I wanted to follow up on the Data Use Club webinar today. I have been collecting metadata on identification keys and similar resources (books, articles, websites, etc.) in a public, searchable catalog. For some of those resources I have also collected checklists, to better specify the taxonomic coverage of the identification keys (example). Sometimes these contain unusual combinations, such as Stollia venustissima (Schranck, 1776) [now Eysarcoris venustissimus (Schrank, 1776)] that do not appear in the GBIF Backbone. Would these checklists be suited for inclusion in the Backbone Taxonomy?
If so, how could I go about that? The checklists are available as Darwin Core (example), but perhaps not in the format expected by GBIF. Right now I have about 600 checklists, sometimes multiple per publication as I try to capture the coverage of individual keys (e.g. when there are separate keys for adults and larvae). Should I merge them or treat them as separate datasets?
I am also wondering about possible issues with the data quality. I have put checks in place against typos — by matching the names to GBIF (and CoL for non-major taxon ranks) with GNverifier — but of course that does not work as well when the name/combination is not in GBIF. When this is the case I double-check the name but I can therefore not guarantee that there are absolutely no typos.
[Edit: not to mention mistakes from the authors of the publications themselves. The example I link to includes “Coptosoma globus Fieber, 1861, Eur. Hem, p. 380”, which actually refers to C. globus (Fabricius) and not a new species.]
Hi @larsgw, thank you for this post!
Are those checklists published on GBIF.org? or Checklistbank.org?
I haven’t published anything yet, except on my own site. I was wondering whether it would be worth publishing them (given possible typographical errors of the author, and possible additional ones from me), and if so where (GBIF or Checklistbank.org) and how (as one dataset, or one dataset per publication).
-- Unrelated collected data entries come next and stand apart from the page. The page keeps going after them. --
-- ==== Sys2Proof/Certificates/Slice0/Obligations.lean ====
section
/-! DEFINITION. The statements for the provers: what the instructions and the machine do, by the rules of the
specification. -/

open Sys2Proof
open Sys2Proof.Machine

/-! ### Encoding -/

/-- R37, R41, R44 to R52: words written out from the encoding tables decode to the instructions they stand for. ADDI
s3, s4, −5; BGEU s1, s2, +12 parcels; JAL s1, −1 parcel; STD s5, 16(s6); AMOCAS s2, s3, s4; CPY s7, s8; CSRS s1, s2 of
ctl.dbgctl; VADD.FP32 v1, v2, v3 under mask k1; MZERO a2 to FP32 under masks k3 and k4. -/
def Obligations.SpecWordsDecode : Prop :=
  decode [0b1111111111011_000100_000011_000001_0#32] = .ok (.addi 3 4 (-5))
  ∧ decode [0b0000001100_101_000010_000001_001010_0#32] = .ok (.bgeu 1 2 12)
  ∧ decode [0b1111111111111111111_000001_001011_0#32] = .ok (.jal 1 (-1))
  ∧ decode [0b0000000010000_000110_000101_011011_0#32] = .ok (.std 5 6 16)
  ∧ decode [0b0001011_000100_000011_000010_100000_0#32] = .ok (.amocas 2 3 4)
  ∧ decode [0b0000000_000000_001000_000111_101000_0#32] = .ok (.cpy 7 8)
  ∧ decode [0b0000100010000_000010_000001_110100_0#32] = .ok (.csrs 1 2 .dbgctl)
  ∧ decode [0b00001000_00_000_0100_001_0000000000_01#32, 0b0000000000010000_0000000000000000#32,
      0b000000000000000000011000_00000000#32]
    = .ok (.vadd ⟨1, .fp32, 0, 0, .v 1, .v 2, .v 3⟩)
  ∧ decode [0b0_0100_0000_0000_100_011_010_00000101_11#32, 0#32, 0#32, 0#32, 0#32, 0#32]
    = .ok (.mzero { MWord.zero with acc := 2, rowMask := 3, colMask := 4, cf := .fp32 })

/-- Every well-formed instruction of the whole table, with every operand at every value its encoding admits, decodes
back from the words that the encoder writes for it: no bit of an encoding is dropped. -/
def Obligations.DecodeEncodeRoundTrip : Prop := ∀ i : Instr, i.wf = true → decode (encode i) = .ok i

/-- R40: a word that decodes has no other meaning and no bit without one: the parcels of its length are those that the
encoder writes for the instruction, and the instruction is well formed. -/
def Obligations.DecodedWordReencodes : Prop :=
  ∀ (p : Parcel) (ps : List Parcel) (i : Instr), (p :: ps).length = wordParcels p.toNat →
    decode (p :: ps) = .ok i → i.wf = true ∧ encode i = p :: ps

/-! ### The step -/

/-- The state in which a core that the agenda names begins its turn: time has passed, and the requests of the step are
made for the VF of the core's team. -/
def Sys2Proof.Machine.turnState (s : State) (r : List Act) (k : Nat) : State :=
  (({ s with agenda := r, turn := k } : State).passTime).as
    ((({ s with agenda := r, turn := k } : State).passTime).vfOfCore k)

/-- A step runs the decoded instruction. Where the agenda gives the turn to core `k`, time passes; where the core may
begin an instruction and takes no cause at the boundary, it reads every parcel of the word at its pc; where these
decode to `i` and no interlock holds `i` back, the step is `exec i`. The first parcel is the four bytes that the node
sees at the pc's translation, or those of the copy of its line in the core's instruction cache, where the copy is
taken: the model's choice (log entries 19 and 44). The fetch changes nothing but where lines stand in the memory
system, what DRAM holds of them, and what that cache holds. -/
def Obligations.StepRunsDecodedInstruction : Prop :=
  ∀ (s t u : State) (k : Nat) (r : List Act) (ps : List Parcel) (i : Instr),
    s.agenda = .run k :: r → k < 256 → u = turnState s r k →
    u.issues k = true → u.boundary k = none → u.fetchWord k = .ok (t, ps) →
    decode ps = .ok i → t.guard k i = .go →
    step s = exec i t ∧ t.turn = k
    ∧ t = { u with home := t.home, cores := t.cores }
    ∧ (∃ pl o b, t.home = { u.home with place := pl, old := o, mscBad := b })
    ∧ (∃ l, t.core k = { u.core k with l1i := l }) ∧ (∀ n, n ≠ k → t.core n = u.core n)
    ∧ ∃ pa, u.translate (.core k) (sliceOf k) (u.pasidOf k false) (u.ctx k).pc.toNat false = .ok pa
        ∧ ps.head? = some ((u.codeCopy k pa).getD (BitVec.ofNat 32 (leNat (u.view (u.core k).team pa 4))))

/-- Model's choice (log entry 15): with an empty agenda and no event or retry of the module's own that is ready, the
turn goes to the next core in a circle, and the step runs its decoded instruction; an event on the agenda runs as the
event, for the VF that it names. R9, R406: a control-space access that is not 8 bytes wide and aligned is answered
with an abort and changes no register; an aligned write runs as its event, and an aligned read answers the register's
value. -/
def Obligations.StepTurnsAndEvents : Prop :=
  (∀ (s t u : State) (k : Nat) (ps : List Parcel) (i : Instr),
    s.agenda = [] → s.passTime.nextEvent = none → s.passTime.nextRetry = none → s.passTime.nextCore = some k →
    u = ({ s.passTime with turn := k } : State).as (s.passTime.vfOfCore k) →
    u.issues k = true → u.boundary k = none → u.fetchWord k = .ok (t, ps) → decode ps = .ok i → t.guard k i = .go →
    step s = exec i t)
  ∧ (∀ (s u : State) (i : Instr) (r : List Act), s.agenda = .ev i :: r → i.isEvent = true →
    u = ({ s with agenda := r } : State).passTime → step s = exec i (u.as (u.eventVf i)))
  ∧ (∀ (s u : State) (m : Master) (off w : Nat) (i : Instr) (r : List Act), s.agenda = .write m off w i :: r →
    u = ({ s with agenda := r } : State).passTime.as 8 →
    (¬ (off % 8 = 0 ∧ w = 8) → step s = .next (u.signal (.spaceAbort m)))
    ∧ (off % 8 = 0 → w = 8 → i.isEvent = true → step s = exec i u))
  ∧ ∀ (s u : State) (m : Master) (off w : Nat) (x : RReg) (r : List Act), s.agenda = .read m off w x :: r →
    u = ({ s with agenda := r } : State).passTime.as 8 →
    (¬ (off % 8 = 0 ∧ w = 8) → step s = .next (u.signal (.spaceAbort m)))
    ∧ (off % 8 = 0 → w = 8 → ∃ t, step s = .next t
      ∧ t.mgmt.signals = .spaceReply m (u.readReg x) :: u.mgmt.signals
      ∧ t.cores = u.cores ∧ t.vfs = u.vfs ∧ t.home = u.home ∧ t.mgmt.pwrctl = u.mgmt.pwrctl)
@larsgw I think whether you would like to publish the data as separate datasets or one big dataset is up to you.
Everything published on GBIF makes it to Checklistbank. With that in mind, checklist bank is able to handle more format than Darwin Core Archive.
In either case, both system will perform a number of automated checks which might be helpful for catching possible issues in the datasets.
As for their inclusion in the GBIF Backbone, this is a question for @markus
Thanks @larsgw that looks like an excellent resource we would be glad to integrate with.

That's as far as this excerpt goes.